▶ _PROBLEM DESCRIPTION_:
Every line below between the line holding "and CRC_CHECK. -/" and the line holding "def crcByte (poly", inclusive, should be repeated exactly, and all other lines omitted.

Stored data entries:

⟨

-- ==== Sys2Proof/Machine/Crc.lean ====
section
/-! DEFINITION. The CRC engine (spec/40_crc.md): CRC16 and CRC_CHECK. -/

namespace Sys2Proof.Machine

open Sys2Proof

/-- One data bit: shift left by one, XOR the polynomial when the register's top bit and the data bit
differ (40_crc.md R140). -/
def crcBit (poly r : Word16) (bit : Bool) : Word16 :=
  if (r.msb ^^ bit) then (r <<< 1) ^^^ poly else r <<< 1

/-- One byte, most significant bit first (40_crc.md R140, 20_memory.md R74). -/
def crcByte (poly r : Word16) (b : Byte) : Word16 :=
  [7, 6, 5, 4, 3, 2, 1, 0].foldl (fun r i => crcBit poly r (b.getLsbD i)) r

/-- `CRC16(xs, seed, poly)` (40_crc.md R140). -/
def crc16 (xs : List Byte) (seed poly : Word16) : Word16 := xs.foldl (crcByte poly) seed

/-- The engine's own CRCs use the configured seed and polynomial (40_crc.md R141). -/
def configCrc (c : Config) (xs : List Byte) : Word16 := crc16 xs c.crcSeed c.crcPoly

/-- `CRC_CHECK(xs, lo, hi, seed, poly)` (40_crc.md R146). -/
def crcCheck (xs : List Byte) (lo hi : Byte) (seed poly : Word16) : Bool :=
  lo == lowByte (crc16 xs seed poly) && hi == highByte (crc16 xs seed poly)

/-- CRC16 (40_crc.md R140). -/
def execCrc16 (xs : List Byte) (seed poly : Word16) (s : State) : Out :=
  .next (s.emit (.crc16 (crc16 xs seed poly)))

/-- CRC_CHECK (40_crc.md R146). -/
def execCrcCheck (xs : List Byte) (lo hi : Byte) (seed poly : Word16) (s : State) : Out :=
  .next (s.emit (.crcCheck (crcCheck xs lo hi seed poly)))

end Sys2Proof.Machine
end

⟩

▶ _WRITTEN RESPONSE_:
/-! DEFINITION. The CRC engine (spec/40_crc.md): CRC16 and CRC_CHECK. -/

namespace Sys2Proof.Machine

open Sys2Proof

/-- One data bit: shift left by one, XOR the polynomial when the register's top bit and the data bit
differ (40_crc.md R140). -/
def crcBit (poly r : Word16) (bit : Bool) : Word16 :=
  if (r.msb ^^ bit) then (r <<< 1) ^^^ poly else r <<< 1

/-- One byte, most significant bit first (40_crc.md R140, 20_memory.md R74). -/
def crcByte (poly r : Word16) (b : Byte) : Word16 :=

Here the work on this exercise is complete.